Privacy Policy

Last updated: June 2026

Who we are

Selaro is operated by a small team based in Denmark. We are subject to EU law, including the General Data Protection Regulation (GDPR). The data controller is the operator of Selaro, based in Denmark.

Questions about this policy: privacy@selaro.ai

What data we collect and why

Account data

When you create an account, we collect your email address and display name. We use this to identify you, send you important account communications, and provide the service.

Conversation data

Your conversations with Selaro are stored so you can access them later and so Selaro can build memory over time (paid plans only). We do not use your conversations to train AI models — ever.

Memory profile

For paid users, Selaro extracts themes, values, and patterns from your conversations to build a profile that makes future conversations more relevant. You can view, edit, and delete this at any time from your account settings.

Usage data

We collect basic usage data (credits used, features accessed) to operate the service and prevent abuse. We do not track you across other websites.

Payment data

Payments are processed by Stripe. We do not store your card details — Stripe handles all payment data under their own privacy policy.

Cookies

We use necessary cookies to keep you signed in. We use functional cookies (with your consent) to remember preferences. We use analytics cookies (with your consent) to understand how the product is used. You can manage your cookie preferences at any time via the cookie banner.

AI-generated content

Selaro's responses are generated automatically by third-party AI models and may contain errors, omissions, or inaccuracies. They are not professional advice. See our Terms of Service for the full AI-content disclaimer.

How we use your data

  • To provide and improve the Selaro service
  • To send you important account communications (never marketing without consent)
  • To detect and prevent abuse
  • To comply with legal obligations

We do not sell your data. We do not share your data with third parties except as described below.

Legal basis for processing

Under the GDPR, we rely on the following legal bases to process your personal data:

  • Account operation and providing the service — Contract (Art. 6(1)(b))
  • Processing payments — Contract (Art. 6(1)(b))
  • Abuse prevention and security — Legitimate interest (Art. 6(1)(f))
  • Analytics (cookieless) — Legitimate interest, or consent where required
  • Meeting legal obligations — Legal obligation (Art. 6(1)(c))
  • Building your private memory profile — Contract / legitimate interest (core to the service you signed up for)

Who we share data with

  • Anthropic — powers the AI. Your conversations are sent to Anthropic's API to generate responses, under a Data Processing Agreement (DPA). Anthropic does not use API data to train models. See Anthropic's privacy policy at anthropic.com/privacy.
  • Supabase — our database, hosted in the EU.
  • Stripe — payment processing. Stripe is GDPR-compliant.
  • Vercel — provides our hosting infrastructure. Where personal data is transferred outside the EEA, appropriate safeguards (such as SCCs) are used.
  • Plausible — privacy-friendly, cookieless analytics on our public pages only. It collects no personal data and does not track you across sites.

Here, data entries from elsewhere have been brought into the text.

/-! ## putSc -/

@[simp] theorem State.putSc_params (s : State) (v : SeqControl) : (s.putSc v).params = s.params := rfl
@[simp] theorem State.putSc_env (s : State) (v : SeqControl) : (s.putSc v).env = s.env := rfl
@[simp] theorem State.putSc_status (s : State) (v : SeqControl) : (s.putSc v).status = s.status := rfl
@[simp] theorem State.putSc_errinfo (s : State) (v : SeqControl) : (s.putSc v).errinfo = s.errinfo := rfl
@[simp] theorem State.putSc_icur (s : State) (v : SeqControl) : (s.putSc v).icur = s.icur := rfl
@[simp] theorem State.putSc_ilen (s : State) (v : SeqControl) : (s.putSc v).ilen = s.ilen := rfl
@[simp] theorem State.putSc_ocur (s : State) (v : SeqControl) : (s.putSc v).ocur = s.ocur := rfl
@[simp] theorem State.putSc_ocap (s : State) (v : SeqControl) : (s.putSc v).ocap = s.ocap := rfl
@[simp] theorem State.putSc_hsel (s : State) (v : SeqControl) : (s.putSc v).hsel = s.hsel := rfl
@[simp] theorem State.putSc_fvar (s : State) (v : SeqControl) : (s.putSc v).fvar = s.fvar := rfl
@[simp] theorem State.putSc_opa (s : State) (v : SeqControl) : (s.putSc v).opa = s.opa := rfl
@[simp] theorem State.putSc_opb (s : State) (v : SeqControl) : (s.putSc v).opb = s.opb := rfl
@[simp] theorem State.putSc_res (s : State) (v : SeqControl) : (s.putSc v).res = s.res := rfl
@[simp] theorem State.putSc_fc (s : State) (v : SeqControl) : (s.putSc v).fc = s.fc := rfl
@[simp] theorem State.putSc_sc (s : State) (v : SeqControl) : (s.putSc v).sc = v := rfl
@[simp] theorem State.putSc_hd (s : State) (v : SeqControl) : (s.putSc v).hd = s.hd := rfl
@[simp] theorem State.putSc_cap (s : State) (v : SeqControl) : (s.putSc v).cap = s.cap := rfl
@[simp] theorem State.putSc_si (s : State) (v : SeqControl) : (s.putSc v).si = s.si := rfl
@[simp] theorem State.putSc_ibuf (s : State) (v : SeqControl) : (s.putSc v).ibuf = s.ibuf := rfl
@[simp] theorem State.putSc_obuf (s : State) (v : SeqControl) : (s.putSc v).obuf = s.obuf := rfl

/-! ## putHd -/

@[simp] theorem State.putHd_params (s : State) (v : Header) : (s.putHd v).params = s.params := rfl
@[simp] theorem State.putHd_env (s : State) (v : Header) : (s.putHd v).env = s.env := rfl
@[simp] theorem State.putHd_status (s : State) (v : Header) : (s.putHd v).status = s.status := rfl
@[simp] theorem State.putHd_errinfo (s : State) (v : Header) : (s.putHd v).errinfo = s.errinfo := rfl
@[simp] theorem State.putHd_icur (s : State) (v : Header) : (s.putHd v).icur = s.icur := rfl
@[simp] theorem State.putHd_ilen (s : State) (v : Header) : (s.putHd v).ilen = s.ilen := rfl
@[simp] theorem State.putHd_ocur (s : State) (v : Header) : (s.putHd v).ocur = s.ocur := rfl
@[simp] theorem State.putHd_ocap (s : State) (v : Header) : (s.putHd v).ocap = s.ocap := rfl
@[simp] theorem State.putHd_hsel (s : State) (v : Header) : (s.putHd v).hsel = s.hsel := rfl
@[simp] theorem State.putHd_fvar (s : State) (v : Header) : (s.putHd v).fvar = s.fvar := rfl
@[simp] theorem State.putHd_opa (s : State) (v : Header) : (s.putHd v).opa = s.opa := rfl
@[simp] theorem State.putHd_opb (s : State) (v : Header) : (s.putHd v).opb = s.opb := rfl
@[simp] theorem State.putHd_res (s : State) (v : Header) : (s.putHd v).res = s.res := rfl
@[simp] theorem State.putHd_fc (s : State) (v : Header) : (s.putHd v).fc = s.fc := rfl
@[simp] theorem State.putHd_sc (s : State) (v : Header) : (s.putHd v).sc = s.sc := rfl
@[simp] theorem State.putHd_hd (s : State) (v : Header) : (s.putHd v).hd = v := rfl
@[simp] theorem State.putHd_cap (s : State) (v : Header) : (s.putHd v).cap = s.cap := rfl
@[simp] theorem State.putHd_si (s : State) (v : Header) : (s.putHd v).si = s.si := rfl
@[simp] theorem State.putHd_ibuf (s : State) (v : Header) : (s.putHd v).ibuf = s.ibuf := rfl
@[simp] theorem State.putHd_obuf (s : State) (v : Header) : (s.putHd v).obuf = s.obuf := rfl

We do not use any advertising networks, data brokers, or third-party analytics that track you across websites.

International data transfers

Some of our processors (including Anthropic, which provides AI processing) are based outside the European Economic Area (EEA). Where personal data is transferred outside the EEA, we rely on appropriate safeguards such as the European Commission's Standard Contractual Clauses (SCCs).

We may engage additional subprocessors from time to time. An up-to-date list of subprocessors is available upon request at privacy@selaro.ai.

Your rights (GDPR)

You have the right to:

  • Access the data we hold about you
  • Rectify inaccurate or incomplete data
  • Erase your data ("right to be forgotten")
  • Restrict processing in certain circumstances
  • Receive your data in a portable format (data portability)
  • Object to processing based on our legitimate interests
  • Withdraw consent at any time
  • Lodge a complaint with the Danish Data Protection Agency (Datatilsynet)

To exercise any of these rights, go to Settings → Profile → Data and Privacy, or email privacy@selaro.ai.

Data retention

  • While your account is active, your conversations and memory profile are retained so you can use the service.
  • When you delete your account, all your personal data is permanently deleted within 30 days.
  • Residual copies in encrypted backups are purged within 90 days.
  • You can export or delete your data at any time from Settings → Profile → Data and Privacy.

Security

We use encryption in transit (HTTPS) and at rest. Access to production data is restricted to essential personnel only. We conduct regular security reviews.

Changes to this policy

We will notify you by email of material changes to this policy at least 30 days before they take effect.